Koc Filiz, Guzel A Irfan
Department of Neurology, Cukurova University School of Medicine, Mithat Ozsan Street, Adana 01330, Turkey.
J Dermatol. 2009 May;36(5):306-11. doi: 10.1111/j.1346-8138.2009.00644.x.
Neurofibromatosis and Charcot-Marie-Tooth are genetic disorders of the nervous system affecting the development and growth of nerve cells and demyelination of peripheral neurons, respectively.
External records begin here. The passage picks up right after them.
/-- LSS_SWITCH_STATE: globally, or the node with the LSS address named (R480). -/
def execLssSwitchState (net : Fin 2) (configure : Bool) (address : Option (List (BitVec 32))) (s : State) : Out :=
  let n := net.val
  if s.lssServed n = false then .next s
  else match address with
    | none => .next (s.setLss n (if configure then .configuration else .waiting))
    | some a =>
      if a.map (·.toNat) = [s.lssWord n 1, s.lssWord n 2, s.lssWord n 3, s.lssWord n 4] then
        .next ((s.setLss n .configuration).emit (.lss n 0 0))
      else .next s

/-- LSS_CONFIGURE_NODE_ID (R480). -/
def execLssConfigureNodeId (net : Fin 2) (node : Byte) (s : State) : Out :=
  let n := net.val
  let v := node.toNat
  if s.lssConfiguring n = false then .next s
  else if (1 ≤ v ∧ v ≤ 127) ∨ v = 255 then
    .next ((s.setNet n { s.net n with pendNode := some v }).emit (.lss n 0 0))
  else .next (s.emit (.lss n 1 0))

/-- The bit rate of an index of LSS table 0 (R480). (PRESUMED, log 14) -/
def lssRate? (index : Nat) : Option Nat :=
  if index = 0 then some 1000 else if index = 2 then some 500 else if index = 3 then some 250 else if index = 4 then some 125 else none

/-- LSS_CONFIGURE_BIT_TIMING (R480). -/
def execLssConfigureBitTiming (net : Fin 2) (table index : Byte) (s : State) : Out :=
  let n := net.val
  if s.lssConfiguring n = false then .next s
  else match (if table = 0 then lssRate? index.toNat else none) with
    | some r => .next ((s.setNet n { s.net n with pendRate := some r }).emit (.lss n 0 0))
    | none => .next (s.emit (.lss n 1 0))

/-- LSS_ACTIVATE_BIT_TIMING: the configured bit rate is in force (R480). (PRESUMED, log 14) -/
def execLssActivateBitTiming (net : Fin 2) (_delayMs : BitVec 16) (s : State) : Out :=
  let n := net.val
  if s.lssConfiguring n then
    .next (s.setNet n { s.net n with rate := (s.net n).pendRate.getD (s.net n).rate, pendRate := none })
  else .next s

/-- LSS_STORE_CONFIGURATION: CAN1's node-ID and bit rate go to the configuration store (R480). (PRESUMED, log 14) -/
def execLssStoreConfiguration (net : Fin 2) (s : State) : Out :=
  let n := net.val
  let x := s.net 0
  if s.lssConfiguring n then
    .next ((((s.odPut 0 Od.CAN_NODE_ID 1 (x.pendNode.getD x.node)).odPut 0 Od.CAN_BITRATE 1 (x.pendRate.getD x.rate))).emit (.lss n 0 0))
  else .next s

/-- LSS_INQUIRE: 0 to 3 a word of the identity, 4 the node-ID (R480). -/
def execLssInquire (net : Fin 2) (what : Fin 5) (s : State) : Out :=
  let n := net.val
  if s.lssConfiguring n then
    .next (s.emit (.lss n 0 (if what.val < 4 then s.lssWord n (what.val + 1) else (s.net n).pendNode.getD (s.net n).node)))
  else .next s

/-- LSS_FASTSCAN, for an unconfigured node in the waiting state: 0x80 begins anew; a word of the identity is compared from bit 31
down to the bit named, and after its last bit the scan goes on to the next word or ends in the configuration state (R466, R480).
(PRESUMED, log 14) -/
def execLssFastscan (net : Fin 2) (ident : BitVec 32) (bitCheck : Byte) (sub next : Fin 4) (s : State) : Out :=
  let n := net.val
  let b := bitCheck.toNat
  if s.lssServed n = false ∨ (s.net n).lss ≠ .waiting ∨ s.nodeOf n ≠ 255 then .next s
  else if b = 0x80 then .next ((s.setNet n { s.net n with fastscan := 0 }).emit (.lss n 0 0))
  else if b ≤ 31 ∧ sub.val = (s.net n).fastscan ∧ s.lssWord n (sub.val + 1) / 2 ^ b = ident.toNat / 2 ^ b then
    let s1 := if b = 0 then s.setNet n { s.net n with
        fastscan := next.val, lss := if next.val < sub.val then .configuration else .waiting } else s
    .next (s1.emit (.lss n 0 0))
  else .next s

end Sys2Proof.Machine
end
We report a 22-year-old man who presented clinical manifestations of both neurofibromatosis type 1 (NF1) and Charcot-Marie-Tooth type 1A. The simultaneous occurrence of neurofibromatosis and Charcot-Marie-Tooth disease has rarely been reported. More extensive reports and further investigations of this combination will certainly provide a better understanding of this linkage in the near future.
神经纤维瘤病和夏科-马里-图斯病是神经系统的遗传性疾病,分别影响神经细胞的发育和生长以及周围神经元的脱髓鞘。我们报告了一名22岁男性,他同时出现了1型神经纤维瘤病(NF1)和1A型夏科-马里-图斯病的临床表现。神经纤维瘤病和夏科-马里-图斯病同时发生的情况鲜有报道。对这种组合进行更广泛的报告和进一步研究,肯定会在不久的将来让我们对这种联系有更好的理解。